Wednesday, 11 August 2021 | Pioneer

Danger ahead

Unless coal and fossil fuels are phased out, climate change will destroy human life

Climate change is a global phenomenon but the challenges are local. India has its task cut out to reduce greenhouse gas emissions after the latest climate change report by the United Nations Intergovernmental Panel on Climate Change (IPCC) has lamented the failure to keep global warming under 1.5 degrees Celsius over pre-industrial levels. The harsh fact is that carbon dioxide is and will be the chief cause of global warming. The United Nations secretary-general has said the report “must sound a death knell for coal and fossil fuels before they destroy our planet”. India’s Environment Minister has asked the developed countries to decarbonise their economies at once. The report paints an inhuman picture of what the environment is going to be if the countries refuse to reduce their greenhouse gas emissions. In India, the issue of climate change is a case of contradictions. On the one hand, the greenhouse gas emissions by India are the third largest in the world after China and the United States. The main source of this pollution is coal. India emits roughly three gigatonne of these gases every year. That amounts to 2.5 tonne per person. The country’s emissions are seven per cent of the global total. The emissions came down during the pandemic lockdown in 2020 as industrial production halted or drastically slowed down. The economic recovery this year is expected to push emissions 1.4 per cent above the 2019 levels or nearly 200 metric tonne higher than in 2020.

The expected rise in coal-fired electricity generation in 2021 could be thrice the generation through renewables. On the other hand, India is on track to meet its target of producing 40 per cent of its power from renewable energy sources. It is also in a position to reduce by one-third, carbon emitted per unit of output by 2030. The Environment Ministry says that if the renewable capacity under construction is taken into account, the share of renewable capacity in the installed capacity comes close to 50 per cent.
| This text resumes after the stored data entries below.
-- ==== Sys2Proof/Laws/PerInstr.lean ====
section
/-!
SUPPORT. The per-instruction family about encodings: how many latch bytes an instruction has, and that every
command sequence begins with the prefix (R72, R73).
-/

namespace Sys2Proof.Laws

open Sys2Proof.Machine

/-- How many latch bytes an instruction has (R72, R73): none for a bus sample, one in format `I`, and the totals
of the sub-formats `C0`, `C1`, `C0S`, `C1S`. -/
def seqLength : Instr → Nat
  | .release => 0
  | .rdL _ => 0
  | .rdU _ => 0
  | .pfx => 1
  | .ign _ => 1
  | .sel _ => 1
  | .dirFirst => 2
  | .dirNext => 2
  | .romListFirst => 2
  | .romListNext => 2
  | .romIn _ path => 4 + path.length
  | .romOut _ => 3
  | .cfgSet name => 3 + name.length
  | .led _ => 3
  | .picoload => 2
  | .unknown _ => 2

/-- The encoding of an instruction has the shape its format gives it. -/
def EncodingShape.Statement (i : Instr) : Prop :=
  ∀ c : Config, (latchBytes c i).length = seqLength i ∧ (2 ≤ seqLength i → (latchBytes c i).head? = some c.prefixByte)

theorem EncodingShape.release : EncodingShape.Statement .release := fun _ => ⟨rfl, by simp [seqLength]⟩

theorem EncodingShape.rdL (addr : Nat) : EncodingShape.Statement (.rdL addr) := fun _ => ⟨rfl, by simp [seqLength]⟩

theorem EncodingShape.rdU (addr : Nat) : EncodingShape.Statement (.rdU addr) := fun _ => ⟨rfl, by simp [seqLength]⟩

theorem EncodingShape.pfx : EncodingShape.Statement .pfx := fun _ => ⟨rfl, by simp [seqLength]⟩

theorem EncodingShape.ign (b : Byte) : EncodingShape.Statement (.ign b) := fun _ => ⟨rfl, by simp [seqLength]⟩

theorem EncodingShape.sel (bank : Byte) : EncodingShape.Statement (.sel bank) := fun _ => ⟨rfl, by simp [seqLength]⟩

theorem EncodingShape.dirFirst : EncodingShape.Statement .dirFirst := fun _ => ⟨rfl, fun _ => rfl⟩

theorem EncodingShape.dirNext : EncodingShape.Statement .dirNext := fun _ => ⟨rfl, fun _ => rfl⟩

theorem EncodingShape.romListFirst : EncodingShape.Statement .romListFirst := fun _ => ⟨rfl, fun _ => rfl⟩

theorem EncodingShape.romListNext : EncodingShape.Statement .romListNext := fun _ => ⟨rfl, fun _ => rfl⟩

theorem EncodingShape.romIn (p0 : Byte) (path : List Byte) : EncodingShape.Statement (.romIn p0 path) := fun _ =>
  ⟨by simp [latchBytes, encode, encodeCmd, encodeString, seqLength]; omega, fun _ => rfl⟩

theorem EncodingShape.romOut (p0 : Byte) : EncodingShape.Statement (.romOut p0) := fun _ => ⟨rfl, fun _ => rfl⟩

theorem EncodingShape.cfgSet (name : List Byte) : EncodingShape.Statement (.cfgSet name) := fun _ =>
  ⟨by simp [latchBytes, encode, encodeCmd, encodeString, seqLength]; omega, fun _ => rfl⟩

theorem EncodingShape.led (p0 : Byte) : EncodingShape.Statement (.led p0) := fun _ => ⟨rfl, fun _ => rfl⟩

theorem EncodingShape.picoload : EncodingShape.Statement .picoload := fun _ => ⟨rfl, fun _ => rfl⟩

theorem EncodingShape.unknown (b : Byte) : EncodingShape.Statement (.unknown b) := fun _ => ⟨rfl, fun _ => rfl⟩

end Sys2Proof.Laws
end

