/-- Settles O29: the bracket around the replacement, or what a configuration that does not open leaves. -/
theorem configSetReplacesTheBankSet : Obligations.ConfigSetReplacesTheBankSet := by
  intro name s wf w line
  obtain ⟨-, -, -, banks⟩ := wf_sizes wf
  have held : Memory.wf (assertReset (answered s)).mem = true := by simpa using w
  refine ⟨complete (cfgSet name s), rfl, ?_⟩
  rw [cfgSet]
  cases loadConfig name s with
  | fail =>
    cases resets : s.cfg.cfgFailResets with
    | true =>
      have ended := cfgSetOn_fail_resets wf w line resets name
      generalize cfgSetOn name _ (answered s) = t at ended ⊢
      obtain ⟨frame, pulsed, mask, responded⟩ := ended
      exact ⟨congrArg complete frame, mask, pulsed, responded⟩
    | false =>
      have noBracket : failBracket (answered s) = answered s := if_neg (by simpa using resets)
      obtain ⟨frame, mask, unpulsed, responded⟩ := raiseError_answered wf w (.configNotFound name)
      rw [cfgSetOn, noBracket]
      exact ⟨congrArg complete frame, mask, unpulsed, responded⟩
  | ok set =>
    have ended := cfgSetOn_ok wf w line name set
    generalize cfgSetOn name _ (answered s) = t at ended ⊢
    obtain ⟨frame, pulsed, mask, responded⟩ := ended
    refine ⟨congrArg complete frame, fun j => ?_, pulsed, _, responded, fun off inside => ?_,
      fun j off bank inside => ?_, fun a past => ?_⟩
    · rw [complete_upperPresent, mask, replaceBanks_present set (by simpa using banks)]
      simp
    · have lower := replaceBanks_read_lower set held (by simpa using inside)
      simp only [imgRead_mem, (replaceBanks_keeps _ _).cfg, assertReset_cfg, assertReset_mem] at lower
      exact lower
    · have upper := replaceBanks_read_upper set held (by simpa using bank) (by simpa using inside)
      simp only [imgRead_mem, (replaceBanks_keeps _ _).cfg, assertReset_cfg, assertReset_mem] at upper
      exact upper
    · simpa using replaceBanks_read_past set held (by simpa using past)

end Sys2Proof.Machine
end

section
/-!
PROOFS. The model's surroundings (R33 to R37, R263): what a collaborator's call answers, a latch write, a launch.
-/

namespace Sys2Proof.Machine

/-! ## The storage content -/

/-- The first value listed under a key is found. -/
theorem findKey_first {α : Type} {key : List Byte} {before after : List (List Byte × α)} {v : α}
    (h : ∀ e ∈ before, e.1 ≠ key) : findKey key (before ++ (key, v) :: after) = some v := by
  induction before with
  | nil => simp [findKey]
  | cons e es ih =>
    simp only [List.forall_mem_cons] at h
    obtain ⟨other, others⟩ := h
    rw [List.cons_append, findKey, if_neg other, ih others]

theorem findKey_none {α : Type} {key : List Byte} {entries : List (List Byte × α)} (h : ∀ e ∈ entries, e.1 ≠ key) :
    findKey key entries = none := by
  induction entries with
  | nil => rfl
  | cons e es ih =>
    simp only [List.forall_mem_cons] at h
    obtain ⟨other, others⟩ := h
    rw [findKey, if_neg other, ih others]
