-- ==== Sys2Proof/Laws/Arith.lean ====
section
/-! SUPPORT. The values that flags, timers, shifts and key numbers take, as arithmetic on naturals. -/
namespace Sys2Proof.Machine

theorem add_eq_ofNat (a b : Byte) : a + b = BitVec.ofNat 8 ((a.toNat + b.toNat) % 256) := by
  apply BitVec.eq_of_toNat_eq; simp

theorem sub_eq_ofNat (a b : Byte) : a - b = BitVec.ofNat 8 ((256 + a.toNat - b.toNat) % 256) := by
  apply BitVec.eq_of_toNat_eq
  have := a.isLt
  have := b.isLt
  simp [BitVec.toNat_sub]; omega

theorem shiftRight_eq_ofNat (a : Byte) : a >>> 1 = BitVec.ofNat 8 (a.toNat / 2) := by
  apply BitVec.eq_of_toNat_eq
  have := a.isLt
  simp [Nat.shiftRight_eq_div_pow]; omega

theorem shiftLeft_eq_ofNat (a : Byte) : a <<< 1 = BitVec.ofNat 8 (a.toNat * 2 % 256) := by
  apply BitVec.eq_of_toNat_eq
  simp [Nat.shiftLeft_eq]

theorem carryFlag_eq (a b : Byte) : carryFlag a b = if 255 < a.toNat + b.toNat then 1#8 else 0#8 := by
  simp only [carryFlag, flagByte]; split <;> simp_all

theorem greaterFlag_eq (a b : Byte) : greaterFlag a b = if b.toNat < a.toNat then 1#8 else 0#8 := by
  simp only [greaterFlag, flagByte]; split <;> simp_all

theorem shiftOutLow_eq (a : Byte) : shiftOutLow a = BitVec.ofNat 8 (a.toNat % 2) := by
  apply BitVec.eq_of_toNat_eq
  simp [shiftOutLow, Nat.and_one_is_mod]; omega

theorem shiftOutHigh_eq (a : Byte) : shiftOutHigh a = BitVec.ofNat 8 (a.toNat / 128) := by
  apply BitVec.eq_of_toNat_eq
  have := a.isLt
  simp [shiftOutHigh, Nat.and_one_is_mod, Nat.shiftRight_eq_div_pow]; omega

theorem countDown_eq (b : Byte) : countDown b = BitVec.ofNat 8 (b.toNat - 1) := by
  simp only [countDown]
  split
  · rename_i h; subst h; rfl
  · rename_i h
    have : b.toNat ≠ 0 := fun e => h (BitVec.eq_of_toNat_eq e)
    apply BitVec.eq_of_toNat_eq; simp [BitVec.toNat_sub]; omega

theorem byteOfKey_eq (k : Nibble) : byteOfKey k = BitVec.ofNat 8 k.toNat := by
  apply BitVec.eq_of_toNat_eq; simp [byteOfKey]

theorem keyOf_eq {b : Byte} {k : Nibble} (h : k.toNat = b.toNat % 16) : keyOf b = k := by
  apply BitVec.eq_of_toNat_eq; simp [keyOf, h]

theorem toNat_glyphAddr (b : Byte) : (glyphAddr b).toNat = 5 * b.toNat := by
  have := b.isLt
  simp [glyphAddr, fontBase, glyphStride]; omega

end Sys2Proof.Machine
end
That is much more than the commitment made under the Paris Agreement. What India declines to do is achieve net-zero emissions. India, instead, asks the developed world to reduce their emissions to vacate carbon space and support the aspirations of developing nations. For most Indians, faster progress on climate means forgoing material fruits of economic progress. The logic also says the developed nations are more responsible for the historical emissions. The worry is that if India continues on its current path, its emissions may double in the next two decades. It is already quite vulnerable to climate change and is experiencing cyclones, erratic rains, rising temperatures and heavy pollution. India will have to transit from fossil fuels to renewables and the earlier it is, the less painful it will be. It will mean using solar or wind power for every activity, embracing hydrogen technology for heavy industries and a massive reforestation drive to build carbon sinks.